Mieszkając na wsi, często doświadczyć można wielu niesamowitych zjawisk, których nie spotkamy w mieście - a odgłosy zwierząt, w tym także pianie kogutów, są nieodłącznym ich elementem. Jak się jednak okazuje, nie każdy jest w stanie się do tego przyzwyczaić. W niektórych przypadkach spory kończą się w sądzie.

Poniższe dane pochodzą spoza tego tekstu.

theorem decStart_answersCheck : answersCheck (errorOf blockParams .decStart s) s (exec .decStart s) := by
  obtain ⟨hopen, hunset, hstart⟩ := decStartOpensStream.2 s he
  rw [errorOf]
  split_ifs with hc
  · by_cases hm : s.status.mode = .idle
    · exact answersCheck_raise (hunset hm (hc.resolve_left (not_not_intro hm)))
    · exact answersCheck_raise (hopen hm)
  · obtain ⟨hm, hv⟩ := not_or.1 hc
    exact answersCheck_next (hstart (not_not.1 hm) (Bool.eq_true_of_not_eq_false hv)) he

theorem decFrame_answersCheck (hs : s.Inv blockParams) :
    answersCheck (errorOf blockParams .decFrame s) s (exec .decFrame s) := by
  obtain ⟨hopen, hformat, happend⟩ := decFrameAppendsChunk.2 s he
  rw [errorOf]
  split_ifs with hm hd hdim
  · exact answersCheck_raise (hopen hm)
  · exact answersCheck_next (framesAfterEndAreIgnored s (not_not.1 hm) hd) he
  · exact answersCheck_raise (hformat (not_not.1 hm) (Bool.eq_false_of_not_eq_true hd) hdim)
  · obtain ⟨hw, hh⟩ := not_or.1 hdim
    obtain ⟨chunk, reached, d, hdec, -, hfull, hfit⟩ :=
      happend (not_not.1 hm) (Bool.eq_false_of_not_eq_true hd) (not_not.1 hw) (not_not.1 hh) hs
    simp only [hdec]
    split_ifs with hlen
    · exact ⟨d, hfull hlen⟩
    · obtain ⟨_, hexec, -⟩ := hfit (Nat.le_of_not_lt hlen)
      exact answersCheck_next hexec he

theorem decEnd_answersCheck : answersCheck (errorOf blockParams .decEnd s) s (exec .decEnd s) := by
  obtain ⟨hopen, hmissing, hclose⟩ := decEndClosesStream.2 s he
  rw [errorOf]
  split_ifs with hm hd
  · exact answersCheck_raise (hopen hm)
  · exact answersCheck_raise (hmissing (not_not.1 hm) hd)
  · exact answersCheck_next (hclose (not_not.1 hm) (Bool.eq_true_of_not_eq_false hd)) he

/-- A legal command in a state that meets the invariant answers by the first failing check of its row. -/
theorem exec_answersCheck (hs : s.Inv blockParams) {i : Instr} (hi : i.wellFormed = true) :
    answersCheck (errorOf blockParams i s) s (exec i s) := by
  cases i with
  | nop => exact answersCheck_next rfl he
  | config => exact config_answersCheck he
  | abort => exact answersCheck_next (exec_abort he) he
  | iofail => exact answersCheck_raise (exec_iofail he)
  | sreset => exact answersCheck_next (t := resetRegisters s) rfl rfl
  | pack => exact answersCheck_next (exec_pack_running he) he
  | unpack => exact answersCheck_next (exec_unpack_running he) he
  | symcolor cls => exact symcolor_answersCheck he (of_decide_eq_true hi)
  | classify => exact answersCheck_next (unlessError_running he _) he
  | wrblk cls => exact wrblk_answersCheck he hs (of_decide_eq_true hi)
  | rdblk => exact rdblk_answersCheck he hs
  | encStart => exact encStart_answersCheck he
  | encFrame => exact encFrame_answersCheck he hs
  | decStart => exact decStart_answersCheck he
  | decFrame => exact decFrame_answersCheck he hs
  | decEnd => exact decEnd_answersCheck he

end

/-- What the answer says of STATUS and ERR_SEQ: the failing check's error is latched at the current frame, and with none ERR = 0. -/
theorem answersCheck_latch {failed : Option ErrCode} {s : State} {o : Host.Outcome State Fault Refusal}
    (h : answersCheck failed s o) :
    ∃ t, o = .next t ∧ (∀ e, failed = some e → t.status.err = true ∧ t.status.errCode = e ∧ t.errSeq = s.seq) ∧
      (failed = none → t.status.err = false) := by
  cases failed with
  | none =>
    obtain ⟨t, ho, ht⟩ := h
    exact ⟨t, ho, nofun, fun _ => ht⟩
  | some e =>
    obtain ⟨d, ho⟩ := h
    exact ⟨_, ho, fun _ h => ⟨rfl, Option.some.inj h, rfl⟩, nofun⟩

/-! ### The obligations -/

/-- Settles O46: the error gate, for commands and for the words written to CMD. -/
theorem nothingRunsWhileErrorLatched : Obligations.NothingRunsWhileErrorLatched :=
  fun _ he => ⟨fun _ _ hi => exec_latched he hi, fun _ hw => runCommand_latched he hw⟩

/-- Settles O44: a command that ends with ERR = 1 did not have its own effect, so it raised an error. -/
theorem errorsArePrecise : Obligations.ErrorsArePrecise := by
  intro i s t h he ht
  obtain ⟨e, d, hne, -, hd, rfl⟩ | heff := exec_running_cases he h
  · exact ⟨e, d, hne, hd, rfl⟩
  · rw [commandEffect_err he heff] at ht
    cases ht

/-- Settles O45: the decode procedure for latched and illegal words, and `exec_answersCheck` for the command a word decodes to. -/
theorem firstFailingCheckIsRaised : Obligations.FirstFailingCheckIsRaised := by
  intro w s hs
  obtain ⟨hlatched, hillegal, -⟩ := commandWordProcedure w s
  refine ⟨hlatched, hillegal, fun he i hi => ?_⟩
  rw [runCommand_decoded hi]
  exact answersCheck_latch (exec_answersCheck he hs (wellFormed_of_decode hi))

end Sys2Proof.Machine
end

section
/-! The BUSY gate of a host access: what passes it while BUSY = 1, and that nothing else is given a value
(70_reset_and_hazards.md R297). -/

namespace Sys2Proof.Machine

/-- The accesses let through while BUSY = 1: a word read of STATUS, and the two resets. -/
theorem allowedWhileBusy_iff (a : HostAccess) :
    allowedWhileBusy a = true ↔ a = .readReg (regOffset .status) 4 ∨ a = .hardReset ∨ a = .powerOn := by
  cases a <;> simp [allowedWhileBusy]

/-- Every other access is refused, whatever it asks for. -/
theorem hostAccess_busy_refused {s : State} (hb : s.status.busy = true) (p : Params) {a : HostAccess}
    (ha : ¬ allowedWhileBusy a = true) : hostAccess p a s = .refused .accessWhileBusy := by
  simp [hostAccess, hb, ha]

/-- A read of STATUS is answered whether BUSY = 1 or not, and puts the status word on the bus. -/
theorem hostAccess_readReg_status (p : Params) (s : State) :
    hostAccess p (.readReg (regOffset .status) 4) s = .next { s with busData := statusWord s.status } := by
  have hallowed : allowedWhileBusy (.readReg (regOffset .status) 4) = true := (allowedWhileBusy_iff _).2 (.inl rfl)
  have hcycle : wordCycle (regOffset .status) 4 := ⟨rfl, regOffset_aligned .status⟩
  simp [hostAccess, hallowed, hcycle, regValue]
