-- ==== Sys2Proof/Syntax.lean ====
section
/-! DEFINITION. The instructions: one constructor per row of the opcode table. The 348 words of the instruction set carry the
fields of their format (spec/11 R277, R280); the 125 other indivisible steps of the device (spec/95) carry the unit they
happen at and what the outside supplies. -/

namespace Sys2Proof

/-- The four stitch-token bits of a word (R177). -/
structure Tok where
  wb : Bool
  wa : Bool
  sb : Bool
  sa : Bool
deriving DecidableEq, Repr

/-- A 5-bit register field (R283). -/
abbrev Reg := Fin 32
/-- A 3-bit guard field (R281). -/
abbrev Guard := Fin 8

/-- The three BARs of a function (R16). -/
inductive Bar where
  | bar0 | bar2 | bar4
deriving DecidableEq, Repr

/-- What the scrubber finds when it reads a line (R156); the operands are the syndrome, or the stored and computed tag. -/
inductive ScrubFinding where
  | clean
  | corrected (syndrome : BitVec 64)
  | uncorrectable (syndrome : BitVec 64)
  | tagMismatch (stored computed : BitVec 64)
deriving DecidableEq, Repr

/-- What firmware does with a system trap (R270). -/
inductive FaultDecision where
  /-- The cause is removed: the core resumes at the faulting word. -/
  | resume
  /-- A page-in is requested for the page that missed (R54). -/
  | pageIn
  /-- The trap is declared unresolved. -/
  | unresolved
deriving DecidableEq, Repr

Więcej podobnych artykułów znajdziesz na stronie głównej Gazeta.pl
W małej wiosce w Nigerii doszło do starcia sąsiadów. Kogut, który głośno piał, powodował mocną irytację u jednego z nich. Zwierze hałasowało nawet w nocy, powodując u pobliskich mieszkańców problemy ze snem. Niestety, w tym przypadku nie było mowy o dojściu do porozumienia, dlatego sprawa trafiła do sądu. Ku przerażeniu właścicieli, instancja nakazała uśmiercenie zwierzaka. Zdesperowani poprosili więc, by kogut mógł dożyć chociaż do Wielkiego Piątku, tłumacząc, że kupiono go specjalnie na tę okazję. Sąd zgodził się na tę propozycję pod warunkiem, że zwierze nie będzie hałasować. Według lokalnych mediów kogut został stracony w piątek nad ranem. Mężczyzna ponoć podzielił się nawet z innymi sąsiadami - oczywiście pominięto oskarżycieli.

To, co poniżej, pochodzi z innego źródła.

-- ==== Sys2Proof/Decode.lean ====
section
/-! DEFINITION. The decoder of instruction words, total on every word, and the encoder (spec/11 R277 to R288). Both are
written from the same tables: the formats of R280, the opcode map of R286 and the minor codes of the instruction chapters. The
section is noncomputable because Lean's code generator has no tags for more than 244 constructors; the kernel evaluates it. -/

namespace Sys2Proof

noncomputable section

/-- Why a word is not an instruction (R279): ILLEGAL subcause 1 or 2; `short` where fewer than four bytes are given. -/
inductive DecodeErr where
  | unassigned
  | reserved
  | short
deriving DecidableEq, Repr

/-- The token bits of a word (R277). -/
def tokOf (w : Nat) : Tok := ⟨bits w 31 1 == 1, bits w 30 1 == 1, bits w 29 1 == 1, bits w 28 1 == 1⟩

/-- A field the instruction does not use: it must be zero (R281). -/
def unused (w lo len : Nat) (i : Instr) : Except DecodeErr Instr := if bits w lo len = 0 then .ok i else .error .reserved

/-- MAJOR 0x00, format R (R286). -/
def decode00 (w : Nat) : Except DecodeErr Instr :=
  match bits w 0 4 with
  | 0 => .ok (.add (tokOf w) (fin w 19 8) (fin w 14 32) (fin w 9 32) (fin w 4 32))
  | 1 => .ok (.sub (tokOf w) (fin w 19 8) (fin w 14 32) (fin w 9 32) (fin w 4 32))
  | 2 => .ok (.and (tokOf w) (fin w 19 8) (fin w 14 32) (fin w 9 32) (fin w 4 32))
  | 3 => .ok (.or (tokOf w) (fin w 19 8) (fin w 14 32) (fin w 9 32) (fin w 4 32))
  | 4 => .ok (.xor (tokOf w) (fin w 19 8) (fin w 14 32) (fin w 9 32) (fin w 4 32))
  | 5 => .ok (.sll (tokOf w) (fin w 19 8) (fin w 14 32) (fin w 9 32) (fin w 4 32))
  | 6 => .ok (.srl (tokOf w) (fin w 19 8) (fin w 14 32) (fin w 9 32) (fin w 4 32))
  | 7 => .ok (.sra (tokOf w) (fin w 19 8) (fin w 14 32) (fin w 9 32) (fin w 4 32))
  | 8 => .ok (.min (tokOf w) (fin w 19 8) (fin w 14 32) (fin w 9 32) (fin w 4 32))
  | 9 => .ok (.max (tokOf w) (fin w 19 8) (fin w 14 32) (fin w 9 32) (fin w 4 32))
  | 10 => .ok (.minN (tokOf w) (fin w 19 8) (fin w 14 32) (fin w 9 32) (fin w 4 32))
  | 11 => .ok (.maxN (tokOf w) (fin w 19 8) (fin w 14 32) (fin w 9 32) (fin w 4 32))
  | 12 => .ok (.addSat (tokOf w) (fin w 19 8) (fin w 14 32) (fin w 9 32) (fin w 4 32))
  | 13 => .ok (.subSat (tokOf w) (fin w 19 8) (fin w 14 32) (fin w 9 32) (fin w 4 32))
  | 14 => .ok (.andn (tokOf w) (fin w 19 8) (fin w 14 32) (fin w 9 32) (fin w 4 32))
  | 15 => .ok (.ror (tokOf w) (fin w 19 8) (fin w 14 32) (fin w 9 32) (fin w 4 32))
  | _ => .error .unassigned

/-- MAJOR 0x01, format I (R286). -/
def decode01 (w : Nat) : Except DecodeErr Instr :=
  match bits w 19 3 with
  | 0 => .ok (.addi (tokOf w) (fin w 14 32) (fin w 9 32) (fin w 0 512))
  | 1 => .ok (.andi (tokOf w) (fin w 14 32) (fin w 9 32) (fin w 0 512))
  | 2 => .ok (.ori (tokOf w) (fin w 14 32) (fin w 9 32) (fin w 0 512))
  | 3 => .ok (.xori (tokOf w) (fin w 14 32) (fin w 9 32) (fin w 0 512))
  | 4 => .ok (.slli (tokOf w) (fin w 14 32) (fin w 9 32) (fin w 0 512))
  | 5 => .ok (.srli (tokOf w) (fin w 14 32) (fin w 9 32) (fin w 0 512))
  | 6 => .ok (.srai (tokOf w) (fin w 14 32) (fin w 9 32) (fin w 0 512))
  | 7 => .ok (.rori (tokOf w) (fin w 14 32) (fin w 9 32) (fin w 0 512))
  | _ => .error .unassigned

/-- MAJOR 0x02, format R (R286). -/
def decode02 (w : Nat) : Except DecodeErr Instr :=
  match bits w 0 4 with
  | 0 => .ok (.mul (tokOf w) (fin w 19 8) (fin w 14 32) (fin w 9 32) (fin w 4 32))
  | 1 => .ok (.mulh (tokOf w) (fin w 19 8) (fin w 14 32) (fin w 9 32) (fin w 4 32))
  | 2 => .ok (.mulhN (tokOf w) (fin w 19 8) (fin w 14 32) (fin w 9 32) (fin w 4 32))
  | 3 => .ok (.div (tokOf w) (fin w 19 8) (fin w 14 32) (fin w 9 32) (fin w 4 32))
  | 4 => .ok (.divN (tokOf w) (fin w 19 8) (fin w 14 32) (fin w 9 32) (fin w 4 32))
  | 5 => .ok (.rem (tokOf w) (fin w 19 8) (fin w 14 32) (fin w 9 32) (fin w 4 32))
  | 6 => .ok (.remN (tokOf w) (fin w 19 8) (fin w 14 32) (fin w 9 32) (fin w 4 32))
  | 7 => unused w 4 5 (.clz (tokOf w) (fin w 19 8) (fin w 14 32) (fin w 9 32))
  | 8 => unused w 4 5 (.ctz (tokOf w) (fin w 19 8) (fin w 14 32) (fin w 9 32))
  | 9 => unused w 4 5 (.cpop (tokOf w) (fin w 19 8) (fin w 14 32) (fin w 9 32))
  | 10 => unused w 4 5 (.sextB (tokOf w) (fin w 19 8) (fin w 14 32) (fin w 9 32))
  | 11 => unused w 4 5 (.sextH (tokOf w) (fin w 19 8) (fin w 14 32) (fin w 9 32))
  | 12 => unused w 4 5 (.sextW (tokOf w) (fin w 19 8) (fin w 14 32) (fin w 9 32))
  | 13 => unused w 4 5 (.zextB (tokOf w) (fin w 19 8) (fin w 14 32) (fin w 9 32))
  | 14 => unused w 4 5 (.zextH (tokOf w) (fin w 19 8) (fin w 14 32) (fin w 9 32))
  | 15 => unused w 4 5 (.zextW (tokOf w) (fin w 19 8) (fin w 14 32) (fin w 9 32))
  | _ => .error .unassigned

Sprawa koguta z Nigerii, ku naszemu zaskoczeniu, wcale nie jest jedyną zakończoną na drodze sądowej. Jakiś czas temu media grzmiały o sąsiedzkim sporze, którego akcja potoczyła się w podobny sposób. Tym razem jednak dotyczyła pary przebywającej w swoim domku letniskowym na wyspie Oleron. Posiadłość znajdowała się nieopodal domu pana Maurycego, dumnego posiadacza dorodnego i bardzo głośnego koguta. Odgłosy zwierzęcia miały tak denerwować nowych lokatorów, że sprawą zajął się sąd. Nie wiadomo jednak, jak ostatecznie potoczyły się losy bogu ducha winnego ptaka.